Scotty85. U are the man!!! I formatted the sd again (fat32) dropped the .zip and checked in properties to make sure the file only had one .zip. Loaded the phone into hboot and got wrong image
no image
wrong image. Then it started going through it process and updating and ultimatly booted right up. Worked like a charm and thank god it did because i really dont know ship about sdk or adb( need to learn it, a book for dummies perhaps lmao) Anyways I cant thank u enough bro!


----------



## scotty85 (Jul 16, 2011)

awsome! glad it worked out for you.


----------



## scotty85 (Jul 16, 2011)

djj624 said:


> Worked like a charm and thank god it did because i really dont know ship about sdk or adb( need to learn it, a book for dummies perhaps lmao)

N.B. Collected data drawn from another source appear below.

-- ==== Sys2Proof/Machine/Debug.lean ====
section
/-! DEFINITION. The debug block (R505-R518, R523): boundary scan, halting and stepping engines, and the trace buffers. -/

namespace Sys2Proof.Machine

/-- DBG_EVT bits (R523). -/
abbrev dbgHALTED : Nat := 15
abbrev dbgBROKEN : Nat := 14
abbrev dbgBP : Nat := 13
abbrev dbgTRCFULL : Nat := 12
abbrev dbgSCAN : Nat := 11

/-! Engines (R511-R515). -/

/-- The engine that DBG_ENG_SEL of a path names. -/
def dbgEngine (s : State) (path : Path) : Option (Fin 12 × Fin 14) :=
  let w := s.regSel DBG_ENG_SEL path.code
  match place? 12 (fld w 11 8), place? 14 (fld w 3 0) with
  | some n, some e => some (n, e)
  | _, _ => none

/-- HALT (R511): deferred while the engine holds LOCK, until a stalled instruction completes, and through a migration
(R515). -/
def dbgHalt (s : State) (n : Fin 12) (e : Fin 14) : State :=
  let x := s.eng n e
  if x.run ≠ .running then s
  else if holdsLock s n e || x.stall.isSome || migStopped s n e then s.updEng n e fun x => { x with haltPending := some 1 }
  else debugHalt s n e 1

/-- FORCE (R511): a LOCK held is broken. -/
def dbgForce (s : State) (n : Fin 12) (e : Fin 14) : State :=
  if (s.eng n e).run ≠ .running then s
  else
    let s1 := if holdsLock s n e then
        (((releaseLock s n e).updCl n fun c => { c with broken := some e }).evt DBG_EVT dbgBROKEN).raise Src.lockBroken (16 * n.val + e.val)
      else s
    dbgHalt s1 n e

/-- A halted engine runs again: RESUME, or STEP for one instruction (R511, R512). -/
def dbgRun (s : State) (n : Fin 12) (e : Fin 14) (step : Bool) : State :=
  let s1 := s.updEng n e fun x => { x with run := .running, haltCause := 0, haltPending := none, stepping := step }
  let s2 := if (s1.cl n).broken = some e then s1.updCl n fun c => { c with broken := none } else s1
  s2.trace (clTrace n) 5 e.val 0

/-- RESUME. -/
def dbgResume (s : State) (n : Fin 12) (e : Fin 14) : State :=
  if (s.eng n e).run ≠ .halted then s else dbgRun s n e false

/-- The instruction at the engine's PC in its code memory; MEM_ECC where a word of it carries the mark (R265). -/
def fetchOp (s : State) (n : Fin 12) (e : Fin 14) (p : Fin 16) : Option EngOp :=
  let pc := (s.eng n e).pc.toNat
  let a (k : Nat) : Nat := codeBase n.val p.val + 2 * ((pc + k) % 4096)
  let op := engDecode (s.word (a 0)) (s.word (a 1))
  if s.marked (a 0) || (decide (op.size = 2) && s.marked (a 1)) || eccArmed s n then none else some op

/-- STEP (R511, R513): one instruction issues, a breakpoint at it apart, and the engine halts again; one that went dark or
stalled goes on with it. -/
def dbgStep (s : State) (n : Fin 12) (e : Fin 14) : State :=
  let x := s.eng n e
  if x.run ≠ .halted then s
  else
    let s1 := dbgRun s n e true
    if x.dark.isSome || x.stall.isSome then s1
    else match x.phys with
      | none => s
      | some p =>
        let s2 := s1.updEng n e fun x => { x with bpHit := true }
        let s3 := match fetchOp s2 n e p with
          | some op => engIssue s2 n e op
          | none => if canIssue s2 n e then engTrap (eccEngine s2 n e) n e trapECC 0 x.pc else s2
        s3.updEng n e fun x => if x.haltCause = 2 then x else { x with bpHit := false }

/-- CLRBRK. -/
def dbgClrbrk (s : State) (n : Fin 12) : State := s.updCl n fun c => { c with broken := none }

/-- A write to DBG_ENG_CMD through a path performs the highest command set (R523). -/
def dbgCmd (s : State) (path : Path) (v : Word) : State :=
  match dbgEngine s path with
  | none => s
  | some (n, e) =>
    if bitOf v 15 then dbgHalt s n e
    else if bitOf v 14 then dbgForce s n e
    else if bitOf v 13 then dbgStep s n e
    else if bitOf v 12 then dbgResume s n e
    else if bitOf v 11 then dbgClrbrk s n
    else s

/-- DBG_ENG_STAT (R523). -/
def dbgEngStat (s : State) (path : Path) : Word :=
  match dbgEngine s path with
  | none => 0
  | some (n, e) =>
    let x := s.eng n e
    let halted := decide (x.run = .halted)
    bitW halted 15 ||| bitW (x.haltPending.isSome && holdsLock s n e) 14 ||| bitW (s.cl n).broken.isSome 13 |||
    bitW (holdsLock s n e) 12 ||| bitW x.dark.isSome 11 ||| bitW (halted && decide (x.haltCause = 2)) 10 |||
    putFld (if halted then x.haltCause else 0) 9 8

/-- DBG_ENG_REG, read (R515). -/
def dbgRegRead (s : State) (path : Path) : Word :=
  match dbgEngine s path with
  | none => 0
  | some (n, e) =>
    let x := s.eng n e
    let k := fld (s.regSel DBG_ENG_REGSEL path.code) 4 0
    if x.run ≠ .halted then 0
    else match place? 16 k with
      | some r => vget x.regs r
      | none =>
        if k = 16 then putFld x.pc.toNat 11 0
        else if k = 17 then bitW x.z 3 ||| bitW x.n 2 ||| bitW x.c 1 ||| bitW x.v 0
        else if k = 18 then bitW x.ta 0
        else 0

/-- DBG_ENG_REG, written (R515). -/
def dbgRegWrite (s : State) (path : Path) (v : Word) : State :=
  match dbgEngine s path with
  | none => s
  | some (n, e) =>
    let k := fld (s.regSel DBG_ENG_REGSEL path.code) 4 0
    if (s.eng n e).run ≠ .halted then s
    else match place? 16 k with
      | some r => setR s n e r v
      | none => s.updEng n e fun x =>
        if k = 16 then { x with pc := v.setWidth 12 }
        else if k = 17 then { x with z := bitOf v 3, n := bitOf v 2, c := bitOf v 1, v := bitOf v 0 }
        else if k = 18 then { x with ta := bitOf v 0 }
        else x

/-! Trace (R516-R518). -/

/-- The buffer that DBG_TRC_SEL of a path names. -/
def trcSel (s : State) (path : Path) : Option (Fin 14) := place? 14 (fld (s.regSel DBG_TRC_SEL path.code) 3 0)

/-- A read of DBG_TRC_W0 (R516, R518). -/
def trcPop (s : State) (path : Path) : Word × State :=
  let rest (s : State) (v1 v2 v3 : Word) : State := latchRegs s path [(DBG_TRC_W1, v1), (DBG_TRC_W2, v2), (DBG_TRC_W3, v3)]
  match trcSel s path with
  | none => (0, s)
  | some i =>
    let b := vget s.traces i
    match b.entries with
    | [] => (bitW true 15, rest s 0 0 0)
    | e :: t =>
      let w := bitW b.ovf 14 ||| bitW e.dom 13 ||| putFld e.kind 12 8 ||| putFld e.src 7 4 ||| putFld e.detail 3 0
      let ns := nsOf e.time
      let s1 : State := if quiet s path then s
        else { s with traces := vset s.traces i ⟨t, false, b.told && !t.isEmpty⟩ }
      (w, rest s1 (wd (secOf e.time)) (wd (ns / 65536)) (wd ns))

/-- A write to DBG_TRC_CLR (R518, R523). -/
def trcClear (s : State) (v : Word) : State :=
  s.each (List.finRange 14) fun s i => if bitOf v i.val then { s with traces := vset s.traces i .init } else s

/-- DBG_TRC_LVL. -/
def trcLvl (s : State) (path : Path) : Word := match trcSel s path with
  | none => 0
  | some i => putFld (vget s.traces i).entries.length 9 0

/-! Boundary scan (R505-R507). -/

/-- A scan instruction holds balls (R507, DBG_STAT.SCAN). -/
def scanTap (i : TapInstr) : Bool := decide (i = .extest) || decide (i = .highz) || decide (i = .clamp) || decide (i = .fextest)
def scanHolds (s : State) : Bool := scanTap s.dbg.tap && s.bit DBG_CTRL 13

/-- The host chain's balls are held: the QSPI port, HUB_IRQ_N and TALLY_R do not serve (R507). -/
def hostScan (s : State) : Bool := scanHolds s && decide (s.dbg.tap ≠ .fextest)

/-- The hold begins where there was none before. -/
def scanBegins (before : Bool) (s : State) : State :=
  if scanHolds s && !before then (s.evt DBG_EVT dbgSCAN).raise Src.scanHolds 0 else s

/-- An instruction is selected (R505). -/
def tapSelect (s : State) (i : TapInstr) : State :=
  scanBegins (scanHolds s) (s.updDbg fun d => { d with tap := i })

/-- The host chain: QS_CLK, QS_SEL_N, QS_IO0-3, RESET_N, REFCLK_R, HUB_IRQ_N, TALLY_R; what a ball that the node drives
carries while it is held: its boundary cell, or nothing under HIGHZ (R506, R507). -/
def hostBall (s : State) (cell : Nat) (own : Bool) : Option Bool :=
  if !hostScan s then some own
  else if s.dbg.tap = .highz then none
  else some ((s.dbg.hostChain[cell]?).getD false)

/-- HUB_IRQ_N (R222, R507). -/
def hubIrqN (s : State) : Option Bool := hostBall s 8 (!irqAsserted s)

/-- Bits of a chain message, 16 a word (R506; their place in a message is notes/assumptions/51.md). -/
def packBits (n : Nat) (l : List Bool) : List Word :=
  (List.range ((n + 15) / 16)).map fun w => (List.range 16).foldl (fun x j => x ||| bitW ((l[16 * w + j]?).getD false) j) 0
def unpackBits (n : Nat) (ws : List Word) : List Bool := (List.range n).map fun i => bitOf (wAt ws (i / 16)) (i % 16)

/-- The levels of the field chain: FP000-FP143 and TALLY_F, lit in any pattern but off (R506). -/
def fieldLevels (s : State) : List Bool := s.pins.toList.map (·.raw) ++ [decide (tallyF s ≠ 0)]

/-- The field chain's register is sent to drive the field balls (R506). -/
def fieldDrive (s : State) (levels : List Bool) : State := s.barReady .hf .debugMsg (.chain (packBits 145 levels))

/-- A DEBUG message arrives (R506): levels at the ring die, or the register at the field die. -/
def chainArrives (s : State) (d : BarDir) (ws : List Word) : State :=
  s.updDbg fun x => match d with
    | .fh => { x with fieldShadow := unpackBits 145 ws }
    | .hf => { x with fieldChain := unpackBits 145 ws }

/-- DBG_STAT (R523). -/
def dbgStat (s : State) : Word := bitW (scanHolds s) 15 ||| putFld s.dbg.dap 14 12

/-! The rows. -/

/-- Row EXTEST (R505, R507): the levels its Update-DR leaves in the host chain. -/
def execExtest (levels : List Bool) (t : Nat) (s : State) : Out :=
  done ((tapSelect (s.at t) .extest).updDbg fun d => { d with hostChain := levels })

/-- Row IDCODE (R505). -/
def execIdcode (t : Nat) (s : State) : Out := done (tapSelect (s.at t) .idcode)

/-- Row SAMPLE_PRELOAD (R505): the levels preloaded. -/
def execSamplePreload (levels : List Bool) (t : Nat) (s : State) : Out :=
  done ((tapSelect (s.at t) .sample).updDbg fun d => { d with hostChain := levels })

/-- Row HIGHZ (R505, R507). -/
def execHighz (t : Nat) (s : State) : Out := done (tapSelect (s.at t) .highz)

/-- Row CLAMP (R505, R507). -/
def execClamp (t : Nat) (s : State) : Out := done (tapSelect (s.at t) .clamp)

/-- Row FSAMPLE (R505, R506): the levels shifted into the field chain. -/
def execFsample (levels : List Bool) (t : Nat) (s : State) : Out := done (fieldDrive (tapSelect (s.at t) .fsample) levels)

/-- Row FEXTEST (R505-R507): the levels its Update-DR leaves in the field chain; they reach the field balls by DEBUG
messages. -/
def execFextest (levels : List Bool) (t : Nat) (s : State) : Out := done (fieldDrive (tapSelect (s.at t) .fextest) levels)

/-- Row DAP (R505, R508). -/
def execDap (t : Nat) (s : State) : Out := done (tapSelect (s.at t) .dap)

/-- Row BYPASS (R505). -/
def execBypass (t : Nat) (s : State) : Out := done (tapSelect (s.at t) .bypass)

/-- Row TAP_RESET (R505). -/
def execTapReset (t : Nat) (s : State) : Out := done (tapSelect (s.at t) .idcode)

/-- Row FIELD_CHAIN_REFRESH (R506): the field die sends the levels. -/
def execFieldChainRefresh (t : Nat) (s : State) : Out :=
  let s1 := s.at t
  done (s1.barReady .fh .debugMsg (.chain (packBits 145 (fieldLevels s1))))

/-- Row DBG_HALT (R511). -/
def execDbgHalt (n : Fin 12) (e : Fin 14) (t : Nat) (s : State) : Out := done (dbgHalt (s.at t) n e)

/-- Row DBG_FORCE (R511, R512). -/
def execDbgForce (n : Fin 12) (e : Fin 14) (t : Nat) (s : State) : Out := done (dbgForce (s.at t) n e)

/-- Row DBG_STEP (R511, R513). -/
def execDbgStep (n : Fin 12) (e : Fin 14) (t : Nat) (s : State) : Out := done (dbgStep (s.at t) n e)

/-- Row DBG_RESUME (R511, R512). -/
def execDbgResume (n : Fin 12) (e : Fin 14) (t : Nat) (s : State) : Out := done (dbgResume (s.at t) n e)

/-- Row CLRBRK (R511, R512). -/
def execClrbrk (n : Fin 12) (t : Nat) (s : State) : Out := done (dbgClrbrk (s.at t) n)

/-- Row DBG_ENG_REG (R515): a write of the word, or a read. -/
def execDbgEngReg (path : Path) (write : Option Word) (t : Nat) (s : State) : Out :=
  done ((s.at t).throughLock path DBG_ENG_REG write fun s => match write with | none => s | some v => dbgRegWrite s path v)

/-- Row DBG_TRC_POP (R518, R523). -/
def execDbgTrcPop (path : Path) (t : Nat) (s : State) : Out :=
  done ((s.at t).throughLock path DBG_TRC_W0 none fun s => (trcPop s path).2)

/-- Row DBG_TRC_CLR (R518, R523): the word written. -/
def execDbgTrcClr (v : Word) (t : Nat) (s : State) : Out := done (trcClear (s.at t) v)

end Sys2Proof.Machine
end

well then you may want to play with the file i linked for you above. just download and extract it,as i described,then open the cmd window and change to it

make sure usb debugging is set on the phone and plug it in. some basic commands to get your feet wet

*adb devices *spits back your serial number,indicating the phone is seen

*adb shell *gives you a # and indicates you have root access

*adb reboot *reboots the phone

*adb reboot recovery *boots the phone to recovery

*adb reboot bootloader *boots the phone to fastboot

in fastboot:
*fastboot devices *reports serial number

*fastboot getvar all *reports quite a few things about your phone

*fastboot reboot bootloader *reboots the bootloader

*fastboot reboot *boots you back to the operating system


----------



## djj624 (Aug 12, 2011)

Are these commands standard for all phones?

Sent from a Liquid Smooth SGS3


----------



## scotty85 (Jul 16, 2011)

djj624 said:


> Are these commands standard for all phones?
> 
> Sent from a Liquid Smooth SGS3


yup. any android phone should recognize those commands,with exception of some devices that do not have a true recovery partition


----------